Patch tempesta-test:

diff --git a/framework/docker_server.py b/framework/docker_server.py
index fff77c0..06850e7 100644
--- a/framework/docker_server.py
+++ b/framework/docker_server.py
@@ -120,7 +120,7 @@ class DockerServer(DockerServerArguments, stateful.Stateful):
     def run_start(self):
         tf_cfg.dbg(3, f"\tDocker Server: Start {self.id} (image {self.image})")
         self.port_checker.check_ports_status()
-        self._build_image()
+        #self._build_image()
         stdout, stderr = self.node.run_cmd(
             self._form_run_command(), err_msg=self._form_error(action="start")
         )
diff --git a/t_stress/test_wordpress.py b/t_stress/test_wordpress.py
index 5bd06d7..645a640 100644
--- a/t_stress/test_wordpress.py
+++ b/t_stress/test_wordpress.py
@@ -72,11 +72,14 @@ class BaseWorpressStress(CustomMtuMixin, tester.TempestaTest, base=True):

     def test_get_large_images(self):
         self.start_all()
-        client = self.get_client("get_images")
-        client.start()
-        self.wait_while_busy(client)
-        client.stop()
-        self.assertGreater(client.statuses[200], 0, "Client has not received 200 responses.")
+        print("ok")
+        import time
+        time.sleep(60*5)
+        #client = self.get_client("get_images")
+        #client.start()
+        #self.wait_while_busy(client)
+        #client.stop()
+        #self.assertEqual(client.statuses[200], 0, "Client has not received 200 responses.")

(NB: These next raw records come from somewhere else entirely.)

-- ==== Sys2Proof/Word.lean ====
section
/-! DEFINITION. The word types of the LC24: bytes of the two links, card ids, and the indices of the
24 machine positions and the 4 pay terminals. -/

namespace Sys2Proof

/-- A byte of either link (chapter 12: bit 0 is the least significant bit). -/
abbrev Byte := BitVec 8

/-- A card id, 64 bits (R59). -/
abbrev CardId := BitVec 64

/-- An option set: bit 0 PREWASH, bit 1 EXTRA_RINSE, bit 2 HOT, bit 3 HEAVY (R194). -/
abbrev OptionSet := BitVec 4

/-- An item tag, 0 to 15, wrapping from 15 to 0 (R17). -/
abbrev ItemTag := BitVec 4

/-- A machine position; index `p` is the position of room-bus address `p + 1` (R23). -/
abbrev PosIx := Fin 24

/-- A pay terminal; index `t` is the terminal of room-bus address `t + 25` (R45). -/
abbrev TermIx := Fin 4

/-- One character time of the room bus: the levels of its 11 positions, bit 0 the first in time (the start
position); 1 is mark, 0 is space (R1). -/
abbrev BusTime := BitVec 11

/-- One character time of the gateway line: the levels of its 10 positions, bit 0 the first in time; 1 is mark,
0 is space (R167). -/
abbrev LineTime := BitVec 10

/-- One character of the room bus: its data byte, its mark bit, and whether its stop position was at space
(R1, a framing error). -/
structure BusChar where
  data : Byte
  mark : Bool
  framing : Bool
  deriving DecidableEq, Repr

/-- One byte of the gateway line, and whether it had a framing error (R167, R168). -/
structure LineByte where
  data : Byte
  framing : Bool
  deriving DecidableEq, Repr

end Sys2Proof
end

 class TlsWordpressStress(BaseWorpressStress):

Test:

t -n t_stress.test_wordpress.TlsWordpressStress.test_get_large_images
for ((i=0;i<20;i++)); do
        sleep 2
        curl --no-progress-meter --show-error --output /dev/null \
                --header 'Connection: close' --http2-prior-knowledge \
                --interface 127.0.0.2 --insecure --parallel --parallel-immediate \
                --parallel-max 10 'https://127.0.0.1/images/2048.jpg?ver=[1-1]' \
                -w "%{http_code} %{size_download}\n"
done

Check Committed_AS in /proc/meminfo before and after the test, or watch the memory with btm.

I think if we can't find the root cause, the workaround should be to create a dedicated page cache for TLS encryption just like the patch above.